DATA FOR ANALYSIS Block Start
-- ==== Sys2Proof/Safety.lean ====
section
/-! DEFINITION. What counts as a safe run, in the terms claims use: the invariant of the state, a launch state
(70_reset_and_hazards.md R241), a run without fault or refusal, a complete run (R246),
and the groups of instructions that claims name. -/

namespace Sys2Proof.Machine

/-- `t` is `s` but for the registers in `rs`. -/
structure OnlyRegs (rs : List Reg) (s t : State) : Prop where
  psl : t.psl = s.psl
  mem : t.mem = s.mem
  platform : t.platform = s.platform
  written : t.written = s.written
  draws : t.draws = s.draws
  regs : ∀ n, n ∉ rs → t.getReg n = s.getReg n

end Sys2Proof.Machine

namespace Sys2Proof.Safety

open Sys2Proof.Machine

/-- The invariant of the machine: memory and the written addresses are in canonical form, and the PSL is one
that the spec's instructions run under: FPD, T, TP and CM are 0 (10_state.md R25; 92_eei_decisions.md D2). -/
abbrev Inv (s : State) : Prop :=
  Memory.wf s.mem = true ∧ Written.wf s.written = true ∧ pslRefusal s.psl = none

/-- A launch state (10_state.md R31; 70_reset_and_hazards.md R241): the invariant, and no byte written yet. -/
abbrev Launch (s : State) : Prop :=
  Inv s ∧ s.written = []

/-- `n` steps without a fault or a refusal, from `s` to `s'`. -/
def Reaches (n : Nat) (s s' : State) : Prop :=
  Sys2Proof.core.run n s = .next s'

/-- A run of `n` instructions from `s` is safe: none of them faults or is refused (60_exceptions.md R203). -/
def SafeFor (n : Nat) (s : State) : Prop :=
  ∃ s', Reaches n s s'

/-- A complete run (70_reset_and_hazards.md R246): after `n` instructions, and not after fewer, the PC is
`endPc`; `endPc` is a parameter of the run, not of the machine. -/
def Complete (endPc : Word) (n : Nat) (s s' : State) : Prop :=
  0 < n ∧ Reaches n s s' ∧ s'.pc = endPc ∧
    ∀ k t, 0 < k → k < n → Reaches k s t → t.pc ≠ endPc

/-- The operands of a list whose specifiers end before byte `j`, counted from the first one's first byte. -/
def specifiersBefore : List ((Access × DataType) × Specifier) → Nat → List ((Access × DataType) × Specifier)
  | [], _ => []
  | o :: os, j =>
    if o.2.length o.1.2.size ≤ j then o :: specifiersBefore os (j - o.2.length o.1.2.size) else []

/-- The operands that can be read when the instruction's byte `j` is the first that cannot be fetched
(30_encoding.md R76 (3)). -/
def operandsBefore (i : Instr) (j : Nat) : List ((Access × DataType) × Specifier) :=
  specifiersBefore i.operands (j - i.opcode.bytes.length)

/-- The four instructions that 9.2.9 names and does not describe, with their names. -/
def undescribedName : Instr → Option String
  | .movtuc .. => some "MOVTUC"
  | .scanc .. => some "SCANC"
  | .skpc .. => some "SKPC"
  | .spanc .. => some "SPANC"
  | _ => none

/-- SUBF2 to SUBH3. -/
def isSub : Instr → Bool
  | .subf2 .. | .subf3 .. | .subd2 .. | .subd3 .. | .subg2 .. | .subg3 .. | .subh2 .. | .subh3 .. => true
  | _ => false

/-- TSTF to TSTH. -/
def isTst : Instr → Bool
  | .tstf .. | .tstd .. | .tstg .. | .tsth .. => true
  | _ => false

/-- MOVC3, MOVC5, MOVTC. -/
def isMove : Instr → Bool
  | .movc3 .. | .movc5 .. | .movtc .. => true
  | _ => false

end Sys2Proof.Safety
end

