-- ==== Sys2Proof/Certificates/Slice0/Obligations.lean ====
section
/-! DEFINITION. The statements about the machine. Each docstring names the rule of spec/ it comes from, and the
log entry of every clause that is the model's or the spec's own choice (a decision D<n>, or general knowledge). -/

open Sys2Proof Sys2Proof.Machine Sys2Proof.Safety

namespace Sys2Proof.Claims

/-- The two-operand subtractions by type: SUBF2, SUBD2, SUBG2, SUBH2. -/
def subInstr2 (t : FType) (sub dif : Specifier) : Instr :=
  match t with
  | .f => .subf2 sub dif
  | .d => .subd2 sub dif
  | .g => .subg2 sub dif
  | .h => .subh2 sub dif

/-- The three-operand subtractions by type: SUBF3, SUBD3, SUBG3, SUBH3. -/
def subInstr3 (t : FType) (sub min dif : Specifier) : Instr :=
  match t with
  | .f => .subf3 sub min dif
  | .d => .subd3 sub min dif
  | .g => .subg3 sub min dif
  | .h => .subh3 sub min dif

/-- The tests by type: TSTF, TSTD, TSTG, TSTH. -/
def tstInstr (t : FType) (src : Specifier) : Instr :=
  match t with
  | .f => .tstf src
  | .d => .tstd src
  | .g => .tstg src
  | .h => .tsth src

/-- The operands of a two-operand subtraction, resolved. -/
def resolved2 (t : FType) (sub dif : Specifier) (s : State) :=
  sub2Operands t (subInstr2 t sub dif).opcode sub dif s

/-- The operands of a three-operand subtraction, resolved. -/
def resolved3 (t : FType) (sub min dif : Specifier) (s : State) :=
  sub3Operands t (subInstr3 t sub min dif).opcode sub min dif s

/-- `Val_T(B)`, with 0 for a zero (40_floating_sub_tst.md R102). -/
def value (t : FType) (B : Nat) : ℚ :=
  if t.exponent B = 0 then 0
  else (if t.sign B = 1 then -1 else 1) * (2 : ℚ) ^ ((t.exponent B : ℤ) - (t.bias : ℤ))
    * ((2 : ℚ) ^ (t.precision - 1) + (t.fraction B : ℚ)) / 2 ^ t.precision

/-- `B` is a datum of the type that denotes a value: it fits, and it is no reserved operand (R100, R102). -/
def isDatum (t : FType) (B : Nat) : Prop :=
  B < 256 ^ t.size ∧ t.isReserved B = false

/-- The platform admits every access to the `n` bytes from `a` on. -/
def admitted (s : State) (kind : AccessKind) (a : Word) (n : Nat) : Prop :=
  ∀ i, i < n → s.admits kind (offset a i) = true

/-- The platform admits everything. -/
def admitsAll (s : State) : Prop :=
  ∀ kind a, s.admits kind a = true

/-- Byte `i` of the string at `a`. -/
def byteOf (s : State) (a : Word) (i : Nat) : Byte :=
  s.readByte (offset a i)

/-- Byte `i` of a string of length `l`, extended with the fill byte (41_character_string.md R137). -/
def filledByte (s : State) (fill : Byte) (l : Nat) (a : Word) (i : Nat) : Byte :=
  if i < l then byteOf s a i else fill

/-- `u` has these values in the implied registers, this PSL but for the condition codes, these condition
codes, and this PC; every other register is as operand evaluation left it in `k`; the platform and the count
of draws are as before. -/
structure Completes (k : Cursor) (implied : List (Reg × Word)) (cc : CC) (u : State) : Prop where
  values : ∀ w ∈ implied, u.getReg w.1 = w.2
  others : ∀ n, n ≠ 15 → n ∉ implied.map Prod.fst → u.getReg n = k.state.getReg n
  pc : u.pc = k.addr
  psl : u.psl = k.state.psl.setCC cc
  platform : u.platform = k.state.platform

/-- The object string stands in the source string at offset `p`. -/
def standsAt (s : State) (ol : Nat) (oa sa : Word) (p : Nat) : Prop :=
  ∀ j, j < ol → byteOf s sa (p + j) = byteOf s oa j
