/-- Registers, condition codes N Z V C and PC after one step. -/
def after (s : State) (rs : List Reg) : Option (List Word × CC × Word) :=
  (next? (step s)).map fun t => (rs.map t.getReg, t.cc, t.pc)

/-- Memory bytes after one step. -/
def bytesAfter (s : State) (a : Word) (n : Nat) : Option (List Byte) :=
  (next? (step s)).map fun t => t.mem.readString a n

def nzvc (n z v c : Bool) : CC := { n := n, z := z, v := v, c := c }

/-! Decoding: words written out from the encodings of 30_encoding.md and the vectors DE1 to DE18. -/

/-- The instruction the decoder reads from a list of bytes. -/
def decoded (bs : List Byte) : Option Instr :=
  match decode bs with
  | .ok (i, _) => some i
  | .error _ => none

/-- DE1. -/
theorem test_decode_tstf : decoded [0x53, 0x50] = some (.tstf (.plain (.register 0))) := by decide

/-- DE2: two opcode bytes, FD first. -/
theorem test_decode_tstg : decoded [0xFD, 0x53, 0x52] = some (.tstg (.plain (.register 2))) := by decide

/-- DE4: PC-relative byte displacement. -/
theorem test_decode_tstd :
    decoded [0x73, 0xAF, 0x10] = some (.tstd (.plain (.displacement 15 (.byte 0x10)))) := by decide

/-- `TSTH (R6)`. -/
theorem test_decode_tsth : decoded [0xFD, 0x73, 0x66] = some (.tsth (.plain (.deferred 6))) := by decide

/-- DE6: index mode. -/
theorem test_decode_index : decoded [0x53, 0x41, 0x62] = some (.tstf (.index 1 (.deferred 2))) := by decide

/-- R106's bytes. -/
theorem test_decode_subf2 :
    decoded [0x42, 0x51, 0x52] = some (.subf2 (.plain (.register 1)) (.plain (.register 2))) := by decide

/-- P3's first instruction. -/
theorem test_decode_subf3 : decoded [0x43, 0x61, 0x62, 0x63]
    = some (.subf3 (.plain (.deferred 1)) (.plain (.deferred 2)) (.plain (.deferred 3))) := by decide

/-- P3's `SUBD2 #1.0, R4`. -/
theorem test_decode_subd2 :
    decoded [0x62, 0x08, 0x54] = some (.subd2 (.plain (.literal 8)) (.plain (.register 4))) := by decide

/-- R60 with -(R2), (R3)+, and a word displacement from R5 (modes 7, 8, C). -/
theorem test_decode_subd3 : decoded [0x63, 0x72, 0x83, 0xC5, 0x34, 0x12]
    = some (.subd3 (.plain (.autodecrement 2)) (.plain (.autoincrement 3))
        (.plain (.displacement 5 (.word 0x1234)))) := by decide

/-- V26's bytes. -/
theorem test_decode_subg2 :
    decoded [0xFD, 0x42, 0x52, 0x54] = some (.subg2 (.plain (.register 2)) (.plain (.register 4))) := by
  decide

/-- R64: modes 9, B and F. -/
theorem test_decode_subg3 : decoded [0xFD, 0x43, 0x91, 0xB2, 0xFF, 0xF3, 0x78, 0x56, 0x34, 0x12]
    = some (.subg3 (.plain (.autoincrementDeferred 1)) (.plain (.displacementDeferred 2 (.byte 0xFF)))
        (.plain (.displacementDeferred 3 (.long 0x12345678)))) := by decide

/-- V33's bytes. -/
theorem test_decode_subh2 :
    decoded [0xFD, 0x62, 0x50, 0x54] = some (.subh2 (.plain (.register 0)) (.plain (.register 4))) := by
  decide

/-- R64: modes D and E, and an index over absolute. -/
theorem test_decode_subh3 :
    decoded [0xFD, 0x63, 0xD1, 0xFE, 0xFF, 0xE2, 0, 1, 0, 0, 0x44, 0x9F, 0, 0x10, 0, 0]
    = some (.subh3 (.plain (.displacementDeferred 1 (.word 0xFFFE))) (.plain (.displacement 2 (.long 0x100)))
        (.index 4 (.absolute 0x1000))) := by decide

/-- P1's bytes. -/
theorem test_decode_movc3 : decoded [0x28, 0x04, 0x9F, 0, 0x10, 0, 0, 0x9F, 2, 0x20, 0, 0]
    = some (.movc3 (.plain (.literal 4)) (.plain (.absolute 0x1000)) (.plain (.absolute 0x2002))) := by decide

/-- CM3's bytes. -/
theorem test_decode_cmpc3 : decoded [0x29, 0x04, 0x9F, 0, 0x10, 0, 0, 0x9F, 0, 0x20, 0, 0]
    = some (.cmpc3 (.plain (.literal 4)) (.plain (.absolute 0x1000)) (.plain (.absolute 0x2000))) := by decide

/-- MV9's bytes: an immediate word. -/
theorem test_decode_movc5 :
    decoded [0x2C, 0x8F, 0, 0x80, 0x9F, 0, 0, 1, 0, 0, 1, 0x9F, 0, 0x20, 0, 0]
    = some (.movc5 (.plain (.immediate 0x8000)) (.plain (.absolute 0x10000)) (.plain (.literal 0))
        (.plain (.literal 1)) (.plain (.absolute 0x2000))) := by decide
DATA FOR ANALYSIS Block End
WORK ORDER: Quote the data above from the line containing "abbrev Inv (s" to the line containing "(60_exceptions.md R203). -/", inclusive, and stop.

EXERCISE SOLUTION:
abbrev Inv (s : State) : Prop :=
  Memory.wf s.mem = true ∧ Written.wf s.written = true ∧ pslRefusal s.psl = none

/-- A launch state (10_state.md R31; 70_reset_and_hazards.md R241): the invariant, and no byte written yet. -/
abbrev Launch (s : State) : Prop :=
  Inv s ∧ s.written = []

/-- `n` steps without a fault or a refusal, from `s` to `s'`. -/
def Reaches (n : Nat) (s s' : State) : Prop :=
  Sys2Proof.core.run n s = .next s'

/-- A run of `n` instructions from `s` is safe: none of them faults or is refused (60_exceptions.md R203). -/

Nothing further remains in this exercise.